The snap election due to take place in June could affect free childcare places promised to parents, a Telford nursery boss has said.
Penny Hustwick, who owns ABC Day Nursery which has four bases across the town, had urged working parents to sign up for extra free childcare hours due to come into force in September.
But the election on June 8, announced by Prime Minister Teresa May this week, could stall the access to this as industry experts have said it is the ‘perfect opportunity’ to take stock and delay the scheme.
Mrs Hustwick said: “These are the biggest childcare changes in the history of the industry and we have been working hard to prepare for it and ensure parents are prepared too.
“The extra hours are free to parents but for settings it is only a subsidy so there is no doubt that some small nurseries will not be able to cope and this will have a massive impact on communities.
“It could be a real talking point in the election campaign and promises made. Whoever gets into power – whether it is the Conservatives again or a change of government – there could well changes to the scheme.
“For my team at ABC, it is vital that parents are kept informed and important they know what the changes will mean to them as a family. We are watching the situation very closely.”

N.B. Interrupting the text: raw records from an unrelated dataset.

-- ==== Sys2Proof/Machine/Bands.lean ====
section
/-! DEFINITION. Bands: the scroll's arithmetic (R27 to R30), folding, the tiles of a band row, stage records, what a tile
waits for before a step (R40), waves admitted (R42, R46). -/

namespace Sys2Proof.Machine

open Bits

/-! ## Fields of a band's RCB (R20) -/

def Band.height (b : Band) : Nat := fld b.rcb 661 5 + 1
def Band.stages (b : Band) : Nat := fld b.rcb 640 16
def Band.waves (b : Band) : Nat := fld b.rcb 704 32
def Band.firstWave (b : Band) : Nat := fld b.rcb 736 32
def Band.gaitMin (b : Band) : Nat := fld b.rcb 768 32
def Band.gaitMax (b : Band) : Nat := fld b.rcb 800 32
def Band.saddleInit (b : Band) : Nat := fld b.rcb 832 64
def Band.saddleOut (b : Band) : Nat := fld b.rcb 896 64
def Band.histBase (b : Band) : Nat := fld b.rcb 960 64
def Band.pid (b : Band) : Nat := rcbPid b.rcb
def Band.width (b : Band) : Nat := (rcbRect b.rcb).2.2.2
def Band.col0 (b : Band) : Nat := (rcbRect b.rcb).2.1
def Band.accKeep (b : Band) : Nat := fld b.rcb 448 64
/-- REPLAY and SM_TRAP of the effective FD_POLICY (R349). -/
def Band.replays (b : Band) : Bool := bit b.rcb 42
def Band.smTrap (b : Band) : Bool := bit b.rcb 43

/-! ## The fold and the schedule (R28, R29) -/

/-- The row offset of band row j. -/
def foldRow (bh j : Nat) : Nat := if 2 * j ≤ bh - 1 then 2 * j else 2 * (bh - 1 - j) + 1

/-- The logical row of band row j. -/
def Band.rowOf (b : Band) (j : Nat) : Nat := (rcbRect b.rcb).1 + fld b.rcb 656 5 + foldRow b.height j

/-- The logical tiles of band row j, by ascending column. -/
def Band.rowTiles (b : Band) (j : Nat) : List Nat :=
  (List.range b.width).map fun c => b.rowOf j * 64 + b.col0 + c

def Band.rows (b : Band) : List Nat := List.range b.height
def Band.tiles (b : Band) : List Nat := b.rows.flatMap b.rowTiles

/-- Waves that the band runs, when that is bounded (R30, R46). -/
def Band.total (b : Band) : Option Nat :=
  match b.stopWave with
  | some n => some (if b.waves = 0 then n else Nat.min n b.waves)
  | none => if b.waves = 0 then none else some b.waves

def Band.admits (b : Band) (w : Nat) : Bool := match b.total with | some n => w < n | none => true

/-- The step at which wave w runs stage s. -/
def Band.tau (b : Band) (w s : Nat) : Nat := s + w % b.height + b.stages * (w / b.height)

/-- The stage and wave that band row j runs at step t, if any. -/
def Band.runAt (b : Band) (t j : Nat) : Option (Nat × Nat) :=
  if t < j then none
  else
    let w := j + b.height * ((t - j) / b.stages)
    if b.admits w then some ((t - j) % b.stages, w) else none

/-- The step that starts next. -/
def Band.nextStep (b : Band) : Nat := if b.started then b.step + 1 else 0

/-- The first wave whose first step lies after the present one (R46). -/
def Band.firstOut (b : Band) : Nat :=
  if !b.started then 0
  else
    let g := b.step / b.stages
    let m := b.step % b.stages
    b.height * g + Nat.min b.height (m + 1)

/-- The last step of the band (R30). -/
def Band.lastStep (b : Band) : Option Nat :=
  match b.total with
  | some 0 => none
  | some n => some (b.tau (n - 1) (b.stages - 1))
  | none => none

/-! ## Stage records (R31, R32) -/

/-- The record of stage s, as it stands in memory; none while a line of it is lost or held. -/
def State.stageRec (s : State) (b : Band) (st : Nat) : Option (BitVec 2048) :=
  (s.fwRead (fld b.rcb 512 64 + 256 * st) 256).map fun l => BitVec.ofNat 2048 (ofBytes l)

def recSaddle (r : BitVec 2048) : Nat := fld r 40 13
def recThreads (r : BitVec 2048) : Nat := fld r 0 5
def recTable (r : BitVec 2048) : Nat := fld r 512 64
/-- Feedback edge i of a record. -/
def recEdge (r : BitVec 2048) (i : Nat) : BitVec 64 := r.extractLsb' (576 + 64 * i) 64

/-- Counting keys of a saddle for a step and of a feedback edge (R40, R44). -/
def saddleKey (t : Nat) : Nat := 16 + t % 2
def edgeKey (stage idx : Nat) : Nat := 32 + 4 * stage + idx

/-- What a tile of band row j has to receive before step t: keys and bytes (R40). -/
def State.expects (s : State) (b : Band) (t j : Nat) : List (Nat × Nat) :=
  match b.runAt t j with
  | none => []
  | some (st, w) =>
    let size := match s.stageRec b st with | some r => recSaddle r | none => 4096
    (saddleKey t, size) :: (b.edges.filter fun e => e.to_ == st && e.k ≤ w % b.height).map fun e => (edgeKey st e.idx, e.len)

/-! ## Bands by tile -/

/-- The number of the band that a domain runs, and the band. -/
def State.bandAt (s : State) (T d : Nat) : Option (Nat × Band) :=
  let n := (s.dom T d).band
  if n = 0 then none else (s.bandOf (n - 1)).map fun b => (n - 1, b)

/-- The domain of a band on a tile. -/
def State.bandDom (s : State) (n T : Nat) : Option Nat :=
  (List.range 4).find? fun d => (s.dom T d).present && (s.dom T d).band == n + 1

/-- The tiles of a band row that are not fenced (R398). -/
def State.liveTiles (s : State) (b : Band) (j : Nat) : List Nat := (b.rowTiles j).filter fun T => !(s.tile T).fenced

/-- A tile has entered the run of its row at the present step. -/
def State.inRun (s : State) (n T st w t : Nat) : Bool :=
  match s.bandDom n T with
  | some d =>
    let v := s.dom T d
    v.stage.toNat == st && v.wave.toNat == (v.firstWave + w) % 2 ^ 32 && v.step.toNat == t && v.srec != 0
  | none => false

/-- A tile of a row has finished its run of the step (R36). -/
def State.ranOut (s : State) (n T st w t : Nat) : Bool :=
  s.inRun n T st w t && match s.bandDom n T with | some d => !(s.dom T d).running | none => false

/-- Tries to start the next step. -/
def State.kick (s : State) (n : Nat) : State := s.post (.stepStart n)

/-! ## Saddle history (R38) -/

/-- The history entry of the saddle that band row j produces at step t in column c. -/
def Band.histEntry (b : Band) (t j c : Nat) : Nat :=
  b.histBase + ((t % (2 * b.stages) * b.height + j) * b.width + c) * b.stride

/-- The address of an initial saddle (R37) or a final one (R39). -/
def Band.slotOf (b : Band) (base st c : Nat) : Nat := base + (st * b.width + c) * 4096
/-- The address of a kept accumulator image (R39). -/
def Band.accSlot (b : Band) (base k : Nat) : Nat := base + b.stages * b.width * 4096 + k * 16384

/-- The accumulator image of a tile: 64 rows of 64 words (R39, R296). -/
def State.accBytes (s : State) (T n : Nat) : List Byte :=
  (List.range 64).flatMap fun r => (List.range 64).flatMap fun c => toBytes 4 (s.accAt T n r c).toNat
def State.setAccBytes (s : State) (T n : Nat) (b : List Byte) : State :=
  ((chunks 4 4096 b).zipIdx).foldl (fun s w => s.setAcc T n (w.2 / 64) (w.2 % 64) (BitVec.ofNat 32 (ofBytes w.1))) s

/-- A tier engine of a station parks its stream at a fault; the row's stage domain and the job's launch are told
(R381). -/
def State.parkTier (s : State) (n pid stage T d cause va : Nat) (write : Bool) (resume : Event) : State :=
  s.parkStream n { va := BitVec.ofNat 64 va, engine := 1, unit := 0, write := write, cause := cause - 0x0A, pid := pid,
                   group := 0, hold := false, rseq := 0, id := stage, tile := T, dom := d, resume := some resume }

end Sys2Proof.Machine
end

Thirty hours of free care during term time – double the current amount – is due to be offered from September for all three and four-year-olds whose parents work more than 16 hours a week and earn less than £100,000 a year.
The Government says the scheme has already been successfully piloted in a number of areas across the UK.
But the National Day Nurseries Association (NDNA) has said up to one in five of its members is planning to opt out of the scheme because the amount the setting receives from the government is lower than the usual charge.
The NDNA predicts there will be a shortfall in places which could see 50,000 children frozen out.
Some nurseries will only offer limited free places or only offer free places on certain days and at certain times.
All four of Mrs Hustwick’s nurseries, at Hoo, Hadley, Hollinswood and Lightmoor, are taking part with places offered on a first come first served basis. All four sites are Ofsted rated outstanding and have a long waiting list – and she is concerned that families will miss out.
“Understandably parents will want to get themselves sorted out as soon as possible,” Mrs Hustwick said.
“The new scheme is fantastic for working families and we must not forget that, but it is going to have an impact on the availability of childcare and any delay now will make this even harder.
“The proposals could force many nurseries to close, with others having to change their staff structures or alter the childcare packages they offered.
“We have sent letters to all of our parents asking for their preferred days and hours and we are working through those requests.
“Obviously we are ready to answer any questions and concerns parents might have but the website https://www.childcarechoices.gov.uk/ also offers more information on the changes and eligibility.”
Mrs Hustwick said she felt childcare would go ‘full circle’, with many children returning to the playgroup settings which used to dominate the industry in the 1970s and 1980s.
She added: “Every month I get a document to read with more than 100 pages of changes to regulations and industry related guidelines and it is imperative these changes are at the forefront of everything.
“At ABC we have always been proud of our staff to children ratio and the number of staff with the higher level qualifications and we want to ensure we retain that quality as children and families deserve that standard regardless of Government proposals.”